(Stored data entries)

================

-- ==== Sys2Proof/Machine/Divide.lean ====
section
/-! DEFINITION. The divides and the divider engine in both variants (45_divide.md). -/

namespace Sys2Proof.Machine

/-- What a divide asks of the divider (R306). -/
structure DivRequest where
  isSigned : Bool
  wantRem : Bool
deriving DecidableEq, Repr

/-- `is_signed` and `want_remainder` of each divide (R306); `none` for an operation that is no divide. -/
def divRequest (op : AluOp) : Option DivRequest :=
  match op with
  | .div => some { isSigned := true, wantRem := false }
  | .divu => some { isSigned := false, wantRem := false }
  | .rem => some { isSigned := true, wantRem := true }
  | .remu => some { isSigned := false, wantRem := true }
  | _ => none

/-- The signed quotient of R300: a zero divisor gives all ones, overflow gives INT_MIN, otherwise truncation toward 0. -/
def quotSigned (n d : Word) : Word :=
  if d = 0 then 0xFFFFFFFF
  else if divOverflow true n d then intMin
  else BitVec.ofInt 32 (Int.tdiv n.toInt d.toInt)

/-- The signed remainder of R300: a zero divisor gives the dividend, overflow gives 0, otherwise the sign of the
dividend. -/
def remSigned (n d : Word) : Word :=
  if d = 0 then n
  else if divOverflow true n d then 0
  else BitVec.ofInt 32 (n.toInt - d.toInt * Int.tdiv n.toInt d.toInt)

/-- The unsigned quotient of R300. -/
def quotUnsigned (n d : Word) : Word :=
  if d = 0 then 0xFFFFFFFF else BitVec.ofNat 32 (n.toNat / d.toNat)

/-- The unsigned remainder of R300. -/
def remUnsigned (n d : Word) : Word :=
  if d = 0 then n else BitVec.ofNat 32 (n.toNat % d.toNat)

/-- The result table of R300. -/
def divResult (q : DivRequest) (n d : Word) : Word :=
  match q.isSigned, q.wantRem with
  | true, false => quotSigned n d
  | true, true => remSigned n d
  | false, false => quotUnsigned n d
  | false, true => remUnsigned n d

/-- A divide at the sequential level: it writes rd and the divider's `error` flag, and nothing else (R301). -/
def State.divOp (s : State) (q : DivRequest) (rd rs1 rs2 : Reg) : Host.Outcome State Fault Refusal :=
  orFault (s.readFault2 s.pc rs1 rs2)
    (.next
      { s.retire rd (divResult q (s.reg rs1) (s.reg rs2)) with
        div := { s.div with error := divError q.isSigned (s.reg rs1) (s.reg rs2) } })

/-- DIV (R302). -/
def execDiv (rd rs1 rs2 : Reg) (s : State) : Host.Outcome State Fault Refusal :=
  s.divOp { isSigned := true, wantRem := false } rd rs1 rs2

/-- DIVU (R303). -/
def execDivu (rd rs1 rs2 : Reg) (s : State) : Host.Outcome State Fault Refusal :=
  s.divOp { isSigned := false, wantRem := false } rd rs1 rs2

/-- REM (R304). -/
def execRem (rd rs1 rs2 : Reg) (s : State) : Host.Outcome State Fault Refusal :=
  s.divOp { isSigned := true, wantRem := true } rd rs1 rs2

/-- REMU (R305). -/
def execRemu (rd rs1 rs2 : Reg) (s : State) : Host.Outcome State Fault Refusal :=
  s.divOp { isSigned := false, wantRem := true } rd rs1 rs2

/-! ### The divider's cycles (R309 to R317) -/

/-- Negation modulo 2^32 under a sign bit (R310, R315). -/
def negateIf (sign : Bool) (v : Word) : Word := if sign then 0 - v else v

/-- `start`: the special cases at entry, or PRE (R306, R309). -/
def Divider.accept (d : Divider) (q : DivRequest) (dividend divisor : Word) : Divider :=
  if divisor = 0 then
    { d with state := .error, error := true, result := if q.wantRem then dividend else 0xFFFFFFFF }
  else if divisor = 1 then
    { d with state := .div1, error := false, result := if q.wantRem then 0 else dividend }
  else
    { d with
      state := .pre, error := false, dividend := dividend, divisor := divisor, isSigned := q.isSigned,
      wantRem := q.wantRem }

/-- PRE (R310): sign and magnitude, and the overflow case. -/
def Divider.prepare (d : Divider) (impl : DivImpl) : Divider :=
  let signN := d.isSigned && d.dividend.msb
  let signD := d.isSigned && d.divisor.msb
  { d with
    state := .working
    signN := signN
    signD := signD
    quot := negateIf signN d.dividend
    divisor := negateIf signD d.divisor
    rem := 0
    count := impl.iterations
    error := divOverflow d.isSigned d.dividend d.divisor }

/-- The restoring iteration (R313), on the 33-bit remainder: the trial difference is negative when its bit 32 is 1. -/
def restoringStep (divisor : Word) (rem : BitVec 33) (quot : Word) : BitVec 33 × Word :=
  let r1 := (rem <<< 1) ||| (quot.extractLsb' 31 1).setWidth 33
  let q1 := quot <<< 1
  let t := r1 - divisor.setWidth 33
  if t.msb then (r1, q1) else (t, q1 ||| 1)

/-- Quotient digit selection (R314): how many of the fifteen multiples of the divisor fit, which is the largest `k` whose
multiple fits. -/
def quotientDigit (divisor : Word) (r1 : BitVec 36) : Nat :=
  (List.range 15).countP (fun j => decide ((j + 1) * divisor.toNat ≤ r1.toNat))

/-- The radix-16 iteration (R314), on the 36-bit remainder. -/
def radix16Step (divisor : Word) (rem : BitVec 36) (quot : Word) : BitVec 36 × Word :=
  let r1 := (rem <<< 4) ||| (quot.extractLsb' 28 4).setWidth 36
  let q1 := quot <<< 4
  let k := quotientDigit divisor r1
  (r1 - BitVec.ofNat 36 (k * divisor.toNat), q1 ||| BitVec.ofNat 32 k)

/-- One WORKING cycle of the chosen variant (R311). -/
def Divider.iterate (d : Divider) (impl : DivImpl) : Divider :=
  let rq :=
    match impl with
    | .restoring =>
      let p := restoringStep d.divisor (d.rem.setWidth 33) d.quot
      (p.1.setWidth 36, p.2)
    | .srt16 => radix16Step d.divisor d.rem d.quot
  { d with
    rem := rq.1
    quot := rq.2
    count := d.count - 1
    state := if d.count = 1 then .ended else .working }

/-- One cycle with neither an acceptance nor a consumption (R310, R311, R317). -/
def Divider.tick (d : Divider) (impl : DivImpl) : Divider :=
  match d.state with
  | .pre => d.prepare impl
  | .working => d.iterate impl
  | _ => d

/-- `poll().ready` (R308). -/
def Divider.ready (d : Divider) : Bool :=
  match d.state with
  | .ended | .div1 | .error => true
  | _ => false

/-- The sign correction END presents (R315). -/
def Divider.corrected (d : Divider) : Word :=
  if d.error then (if d.wantRem then 0 else intMin)
  else if d.wantRem then negateIf d.signN (d.rem.setWidth 32)
  else negateIf (d.signN ^^ d.signD) d.quot

/-- `poll().result` (R306, R315, R316). -/
def Divider.output (d : Divider) : Word :=
  match d.state with
  | .ended => d.corrected
  | _ => d.result

/-- Consumption (R316): back to IDLE; `error` keeps its value. -/
def Divider.consume (d : Divider) : Divider :=
  { d with state := .idle, result := d.output }

end Sys2Proof.Machine
end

================

▶ [TASK DIRECTIONS] Scan the entries for the word "error". Report each line that has it.

▶ [YOUR SOLUTION]
/-- A divide at the sequential level: it writes rd and the divider's `error` flag, and nothing else (R301). -/
        div := { s.div with error := divError q.isSigned (s.reg rs1) (s.reg rs2) } })
    { d with state := .error, error := true, result := if q.wantRem then dividend else 0xFFFFFFFF }
    { d with state := .div1, error := false, result := if q.wantRem then 0 else dividend }
      state := .pre, error := false, dividend := dividend, divisor := divisor, isSigned := q.isSigned,
    error := divOverflow d.isSigned d.dividend d.divisor }
  | .ended | .div1 | .error => true
  if d.error then (if d.wantRem then 0 else intMin)
/-- Consumption (R316): back to IDLE; `error` keeps its value. -/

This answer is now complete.